Transcribe word for word the lines below from the line with "R4 (the model's own" through the line with "inductive BusHealth where", ends included.

Items from a dataset:
-------

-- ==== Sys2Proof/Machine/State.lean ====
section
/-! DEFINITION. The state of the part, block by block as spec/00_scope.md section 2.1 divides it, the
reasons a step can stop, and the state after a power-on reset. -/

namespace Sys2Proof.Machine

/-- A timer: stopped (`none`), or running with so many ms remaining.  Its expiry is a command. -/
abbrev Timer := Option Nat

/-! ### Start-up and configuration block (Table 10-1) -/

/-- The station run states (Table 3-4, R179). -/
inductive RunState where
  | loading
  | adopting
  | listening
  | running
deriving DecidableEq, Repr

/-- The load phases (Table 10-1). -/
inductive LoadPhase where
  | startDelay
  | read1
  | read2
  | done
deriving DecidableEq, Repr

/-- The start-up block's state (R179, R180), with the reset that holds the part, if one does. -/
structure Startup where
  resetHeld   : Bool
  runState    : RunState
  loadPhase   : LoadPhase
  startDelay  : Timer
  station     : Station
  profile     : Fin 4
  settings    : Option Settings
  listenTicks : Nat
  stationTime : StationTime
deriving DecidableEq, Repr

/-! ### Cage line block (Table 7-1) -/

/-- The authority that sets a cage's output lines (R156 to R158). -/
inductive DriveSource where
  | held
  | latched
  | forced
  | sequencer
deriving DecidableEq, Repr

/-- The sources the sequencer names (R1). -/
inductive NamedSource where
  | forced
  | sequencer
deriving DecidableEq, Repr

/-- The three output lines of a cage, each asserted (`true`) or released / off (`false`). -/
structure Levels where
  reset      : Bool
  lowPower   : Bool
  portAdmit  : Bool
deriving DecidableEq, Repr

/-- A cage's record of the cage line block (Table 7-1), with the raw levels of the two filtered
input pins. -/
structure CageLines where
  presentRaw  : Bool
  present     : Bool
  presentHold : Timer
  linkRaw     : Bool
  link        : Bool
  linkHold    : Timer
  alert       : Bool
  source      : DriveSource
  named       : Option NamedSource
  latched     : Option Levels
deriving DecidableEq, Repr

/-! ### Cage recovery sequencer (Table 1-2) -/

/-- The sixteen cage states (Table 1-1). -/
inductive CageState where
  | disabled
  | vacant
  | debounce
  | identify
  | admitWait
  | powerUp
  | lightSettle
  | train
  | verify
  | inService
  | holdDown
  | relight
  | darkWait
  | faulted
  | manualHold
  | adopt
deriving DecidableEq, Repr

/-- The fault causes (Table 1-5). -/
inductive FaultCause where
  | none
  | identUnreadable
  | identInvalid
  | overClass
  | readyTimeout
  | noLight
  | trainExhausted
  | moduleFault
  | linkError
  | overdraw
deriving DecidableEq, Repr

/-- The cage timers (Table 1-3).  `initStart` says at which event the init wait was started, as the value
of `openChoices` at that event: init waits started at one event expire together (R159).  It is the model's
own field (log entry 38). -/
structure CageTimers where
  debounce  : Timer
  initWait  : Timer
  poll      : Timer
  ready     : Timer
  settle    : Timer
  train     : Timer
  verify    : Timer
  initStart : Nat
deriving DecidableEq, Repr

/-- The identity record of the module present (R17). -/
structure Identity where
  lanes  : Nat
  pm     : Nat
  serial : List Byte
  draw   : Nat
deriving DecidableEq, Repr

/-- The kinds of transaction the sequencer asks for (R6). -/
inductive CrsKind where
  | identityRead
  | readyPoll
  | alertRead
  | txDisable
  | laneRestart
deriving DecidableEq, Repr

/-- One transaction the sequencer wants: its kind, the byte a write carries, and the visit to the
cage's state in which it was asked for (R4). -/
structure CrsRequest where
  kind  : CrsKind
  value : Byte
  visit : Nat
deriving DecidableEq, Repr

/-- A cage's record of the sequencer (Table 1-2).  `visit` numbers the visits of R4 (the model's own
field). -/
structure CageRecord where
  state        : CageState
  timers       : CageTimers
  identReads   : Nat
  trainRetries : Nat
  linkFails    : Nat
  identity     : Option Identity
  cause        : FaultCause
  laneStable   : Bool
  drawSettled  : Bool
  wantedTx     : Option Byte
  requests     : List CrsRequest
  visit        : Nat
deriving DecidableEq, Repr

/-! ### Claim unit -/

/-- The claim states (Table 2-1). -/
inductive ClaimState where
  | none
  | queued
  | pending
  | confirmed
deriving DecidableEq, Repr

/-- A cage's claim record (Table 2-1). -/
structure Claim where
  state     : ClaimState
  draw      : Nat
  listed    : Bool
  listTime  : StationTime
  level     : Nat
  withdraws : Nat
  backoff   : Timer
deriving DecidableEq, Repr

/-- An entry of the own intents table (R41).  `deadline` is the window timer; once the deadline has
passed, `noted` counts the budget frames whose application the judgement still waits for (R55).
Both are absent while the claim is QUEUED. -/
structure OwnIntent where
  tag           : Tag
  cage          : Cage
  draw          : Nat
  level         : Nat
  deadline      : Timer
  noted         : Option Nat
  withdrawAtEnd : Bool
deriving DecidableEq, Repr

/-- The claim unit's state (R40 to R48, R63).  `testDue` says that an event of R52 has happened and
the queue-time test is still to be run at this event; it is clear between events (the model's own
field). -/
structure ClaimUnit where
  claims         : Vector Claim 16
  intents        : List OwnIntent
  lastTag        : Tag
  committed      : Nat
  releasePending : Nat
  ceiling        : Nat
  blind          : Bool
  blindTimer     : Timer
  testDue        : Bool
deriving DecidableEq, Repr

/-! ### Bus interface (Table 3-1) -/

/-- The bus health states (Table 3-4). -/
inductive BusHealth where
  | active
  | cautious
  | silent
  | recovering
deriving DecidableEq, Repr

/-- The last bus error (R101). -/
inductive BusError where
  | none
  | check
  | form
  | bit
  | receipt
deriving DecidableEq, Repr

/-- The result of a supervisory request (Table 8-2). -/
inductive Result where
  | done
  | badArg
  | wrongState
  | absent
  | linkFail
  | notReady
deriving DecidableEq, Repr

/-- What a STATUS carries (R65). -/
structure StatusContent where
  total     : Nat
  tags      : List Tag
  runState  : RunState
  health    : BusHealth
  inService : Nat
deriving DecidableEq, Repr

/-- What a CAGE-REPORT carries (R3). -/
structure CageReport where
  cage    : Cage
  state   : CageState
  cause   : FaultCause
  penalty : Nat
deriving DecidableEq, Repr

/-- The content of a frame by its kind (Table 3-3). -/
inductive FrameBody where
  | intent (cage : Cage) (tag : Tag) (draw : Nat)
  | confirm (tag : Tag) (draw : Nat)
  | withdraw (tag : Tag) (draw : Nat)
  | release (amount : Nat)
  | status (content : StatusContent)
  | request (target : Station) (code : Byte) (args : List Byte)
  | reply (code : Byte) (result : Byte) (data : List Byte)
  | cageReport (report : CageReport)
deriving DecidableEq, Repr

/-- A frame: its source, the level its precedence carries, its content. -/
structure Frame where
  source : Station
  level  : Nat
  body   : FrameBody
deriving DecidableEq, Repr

-------

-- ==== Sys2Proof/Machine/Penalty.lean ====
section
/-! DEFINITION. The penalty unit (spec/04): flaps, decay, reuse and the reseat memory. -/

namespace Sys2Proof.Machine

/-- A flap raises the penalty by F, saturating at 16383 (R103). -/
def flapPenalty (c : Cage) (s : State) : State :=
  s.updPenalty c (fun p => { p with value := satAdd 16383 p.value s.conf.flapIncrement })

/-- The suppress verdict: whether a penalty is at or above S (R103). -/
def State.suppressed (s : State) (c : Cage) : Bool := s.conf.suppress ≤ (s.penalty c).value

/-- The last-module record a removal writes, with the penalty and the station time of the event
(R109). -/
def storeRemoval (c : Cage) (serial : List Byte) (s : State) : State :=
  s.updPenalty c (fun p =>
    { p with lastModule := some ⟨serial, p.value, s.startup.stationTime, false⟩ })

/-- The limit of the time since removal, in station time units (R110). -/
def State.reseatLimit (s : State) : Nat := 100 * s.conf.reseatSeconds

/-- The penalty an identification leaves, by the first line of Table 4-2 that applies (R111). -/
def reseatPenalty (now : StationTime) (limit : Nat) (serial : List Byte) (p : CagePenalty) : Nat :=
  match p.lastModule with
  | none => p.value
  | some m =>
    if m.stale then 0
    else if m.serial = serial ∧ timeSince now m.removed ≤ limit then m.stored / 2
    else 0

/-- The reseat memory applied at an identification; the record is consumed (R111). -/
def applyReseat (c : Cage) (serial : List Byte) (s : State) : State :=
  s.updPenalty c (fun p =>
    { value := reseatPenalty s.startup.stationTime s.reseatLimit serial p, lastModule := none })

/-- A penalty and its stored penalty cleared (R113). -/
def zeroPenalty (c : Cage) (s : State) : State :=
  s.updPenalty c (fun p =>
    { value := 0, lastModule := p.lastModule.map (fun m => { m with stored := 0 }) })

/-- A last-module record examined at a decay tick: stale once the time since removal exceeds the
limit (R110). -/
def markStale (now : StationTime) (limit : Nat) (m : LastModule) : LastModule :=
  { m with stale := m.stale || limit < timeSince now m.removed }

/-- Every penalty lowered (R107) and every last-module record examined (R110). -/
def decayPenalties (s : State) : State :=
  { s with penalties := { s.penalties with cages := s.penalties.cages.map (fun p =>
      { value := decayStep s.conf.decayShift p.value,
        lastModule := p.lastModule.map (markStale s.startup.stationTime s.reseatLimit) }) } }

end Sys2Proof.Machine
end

-------

**Answer to the problem:**
/-- A cage's record of the sequencer (Table 1-2).  `visit` numbers the visits of R4 (the model's own
field). -/
structure CageRecord where
  state        : CageState
  timers       : CageTimers
  identReads   : Nat
  trainRetries : Nat
  linkFails    : Nat
  identity     : Option Identity
  cause        : FaultCause
  laneStable   : Bool
  drawSettled  : Bool
  wantedTx     : Option Byte
  requests     : List CrsRequest
  visit        : Nat
deriving DecidableEq, Repr

/-! ### Claim unit -/

/-- The claim states (Table 2-1). -/
inductive ClaimState where
  | none
  | queued
  | pending
  | confirmed
deriving DecidableEq, Repr

/-- A cage's claim record (Table 2-1). -/
structure Claim where
  state     : ClaimState
  draw      : Nat
  listed    : Bool
  listTime  : StationTime
  level     : Nat
  withdraws : Nat
  backoff   : Timer
deriving DecidableEq, Repr

/-- An entry of the own intents table (R41).  `deadline` is the window timer; once the deadline has
passed, `noted` counts the budget frames whose application the judgement still waits for (R55).
Both are absent while the claim is QUEUED. -/
structure OwnIntent where
  tag           : Tag
  cage          : Cage
  draw          : Nat
  level         : Nat
  deadline      : Timer
  noted         : Option Nat
  withdrawAtEnd : Bool
deriving DecidableEq, Repr

/-- The claim unit's state (R40 to R48, R63).  `testDue` says that an event of R52 has happened and
the queue-time test is still to be run at this event; it is clear between events (the model's own
field). -/
structure ClaimUnit where
  claims         : Vector Claim 16
  intents        : List OwnIntent
  lastTag        : Tag
  committed      : Nat
  releasePending : Nat
  ceiling        : Nat
  blind          : Bool
  blindTimer     : Timer
  testDue        : Bool
deriving DecidableEq, Repr

/-! ### Bus interface (Table 3-1) -/

/-- The bus health states (Table 3-4). -/
inductive BusHealth where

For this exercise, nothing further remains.